__Problem details__: Lines with "autoElements": pull these out of the listing below.

__Listed records__:
-- ==== Sys2Proof/Machine/Auto.lean ====
section
/-! DEFINITION. What the device does by itself when the agenda names nothing: its own events in a fixed order, the scheduler's picks among
them (R51), then the next cycle. Every such move could as well stand in the agenda, in any other order that `Order` leaves. -/

namespace Sys2Proof.Machine

/-- One event if a condition holds. -/
def when (b : Bool) (e : Instr) : List Instr := if b then [e] else []

/-- Events of a team. -/
def teamEvents (c p : Nat) (t : Team) : List Instr :=
  when (!t.passes.isEmpty) (.vectorFinalPass c p) ++
  (if t.pend.isEmpty then [] else [.loadDataReady c p, .specialFunctionReady c p]) ++
  when (!t.storeQ.isEmpty) (.storePerform c p) ++ when (!t.flight.isEmpty) (.clusterStoreAck c p) ++
  when t.yielding.isSome (.yieldExpiry c p)

/-- Elements that a data command moves in one event of the device's own choosing. -/
def autoElements : Nat := 64

/-- Events of a command. -/
def cmdEvents (c key : Nat) (x : Cmd) : List Instr :=
  let q := key / 64
  let slot := key % 64
  let own : Instr := match x.kind with
    | 0 => .copyCmd c q slot autoElements
    | 1 => .gatherCmd c q slot autoElements
    | 2 => .scatterCmd c q slot autoElements
    | 3 => .fillCmd c q slot autoElements
    | 4 => .watchCmd c q slot
    | 5 => .signalCmd c q slot
    | 6 => .copyFence c q slot
    | 7 => .flushCmd c q slot
    | _ => match cHINTOP (x.w 0) with
      | 0 => .hintPrefetchL2 c q slot
      | 1 => .hintPrefetchHome c q slot
      | 2 => .hintKeepResident c q slot
      | _ => .hintReleaseResidency c q slot
  [.commandAccept c q slot, .commandStart c q, own, .watchComplete c q slot, .commandComplete c q slot] ++
  when x.cancelling (.cancellationComplete c q slot)

/-- Events of a core. -/
def coreEvents (c : Nat) (x : Core) : List Instr :=
  List.flatMap (fun p : Nat × Team => teamEvents c p.1 p.2) x.teams ++
  when (x.dividerFree ≠ 0) (.dividerFree c) ++ when x.matRun.isSome (.matrixOpComplete c) ++ when (!x.matQ.isEmpty) (.matrixOpStart c) ++
  List.flatMap (fun p : Nat × Cmd => cmdEvents c p.1 p.2) x.cmds ++
  List.flatMap (fun p : Nat × Group => [.partitionFillEnd c p.1, .launchAccept c p.1, .groupComplete c p.1, .quantumExpiry c p.1]) x.groups ++
  x.detected.map (fun p => .errorDetected (errorBank p.1 p.2 c))

/-- The slices of a die whose sweeper has work: lines that a stalled bump waits for (R190, R191). -/
def Die.oldSlices (x : Die) : List Nat :=
  if x.stalled.isEmpty then []
  else distinct ((x.lines.filter (fun _ l => !l.rd && l.sv ≠ 0 && decide (32 ≤ (x.gen l.cls + 64 - l.gen) % 64))).keys.map (fun l => sliceOf (128 * l)))

/-- Events of a die. -/
def dieEvents (d : Nat) (x : Die) : List Instr :=
  (List.range x.msgs.length).flatMap (fun i => [.homeAcknowledge d i, .writeBack d i, .writeThrough d i, .homeAtomic d i, .rdupInvalidate d i]) ++
  (List.range x.fills.length).map (fun i => .fillReturn d i) ++ x.oldSlices.map (fun k => .sweeperVisit d k) ++
  when (!x.invQueue.isEmpty) (.tlbinvComplete d)

/-- The batch that the dispatcher hands out next: as many groups as the die takes, at most 64, in whole sets (R42). -/
def Mach.nextBatch (m : Mach) : Nat :=
  match m.served with
  | none => 0
  | some (id, g) =>
    let left := g.lrec.groups - g.next
    match m.dieOrder.find? (fun d => m.takes d id g) with
      | none => 0
      | some d => min 64 (min left (m.dieCount d id left)) / g.lrec.factor * g.lrec.factor

/-- Events of dispatch. -/
def dispatchEvents (m : Mach) : List Instr :=
  List.flatMap (fun p : Nat × LaunchQ => [.launchRecordRead p.1, .notificationPost p.1]) m.queues ++
  when (!m.faults.isEmpty) .faultRecordPost ++
  List.map (fun p : Nat × List Handed => .groupPlacement p.1) m.handed ++
  (if m.grids.isEmpty then [] else [.batchHandout m.nextBatch, .priorityPreemption]) ++
  List.flatMap (fun p : Nat × Grid => [.parkedEviction p.1, .gridStall p.1] ++ p.2.saved.map (fun r => .groupRestore p.1 r.idx)) m.grids

/-- Events of the fabric, the collectives of this device's own contexts among them. -/
def fabricEvents (s : State) : List Instr :=
  (s.m.colls.flatMap (fun k => (List.range (s.m.collsOf k.core).length).flatMap (fun i => [.collectiveAccept k.core i] ++
    (match (s.m.collsOf k.core)[i]? with
      | some j => if j.accepted && !j.windowed then [.collectiveComplete k.core i .timeout] else []
      | none => [])))) ++
  (List.range s.fab.remotes.length).flatMap (fun i => [.remoteTimeoutExpiry i, .busyRetry i]) ++
  (List.range s.fab.staged.length).map (fun i => .stagingExpiry i)

/-- Every event that the device may make by itself, in the order in which it looks at them. -/
def State.ownEvents (s : State) : List Instr :=
  List.flatMap (fun p : Nat × Core => coreEvents p.1 p.2) s.m.cores ++ List.flatMap (fun p : Nat × Die => dieEvents p.1 p.2) s.l2.dies ++
  (s.m.bumps.map (fun b => .generationBump b.die b.cls)) ++ dispatchEvents s.m ++ fabricEvents s ++
  when (!s.sys.hoDone) .handoverComplete ++ [.rampAdjust] ++ when s.sys.preqPending .powerStateEntry

/-- The first of some events that may still happen in this cycle and changes something. -/
def State.ownMove (s : State) (es : List Instr) : Option State :=
  es.findSome? (fun e =>
    if eventKey e ≠ 0 ∧ eventKey e < s.turn then none
    else
      let s := s.reach (eventKey e)
      match exec e s with
      | .next t => if t = s then none else some t
      | _ => none)

/-- The events that come after a cycle's issues and before a place in it, in the order of their places. -/
def State.lateEvents (s : State) (key : Nat) : List Instr :=
  sortBy (s.ownEvents.filter (fun e => decide (issueKey < eventKey e) && decide (eventKey e < key))) (fun a b => decide (eventKey a ≤ eventKey b))

/-- The device's own move: an event that comes before the cycle's issues, else an issue, else an event that comes after them or an access to another
core's partition, in the order of their places, else the next cycle. -/
def State.autoMove (s : State) : Host.Outcome State Fault Refusal :=
  match s.ownMove (s.ownEvents.filter (fun e => decide (eventKey e < issueKey))) with
  | some t => .next t
  | none =>
    match s.duePick with
    | some q => s.issuePicked q
    | none =>
      let q := s.dueCluster tickKey
      match s.ownMove (s.lateEvents (match q with | some q => orderKey 4 q.1 q.2 | none => tickKey)), q with
      | some t, _ => .next t
      | none, some q => s.issuePicked q
      | none, none => .next s.tick

end Sys2Proof.Machine
end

__Answer for the task__:
def autoElements : Nat := 64
    | 0 => .copyCmd c q slot autoElements
    | 1 => .gatherCmd c q slot autoElements
    | 2 => .scatterCmd c q slot autoElements
    | 3 => .fillCmd c q slot autoElements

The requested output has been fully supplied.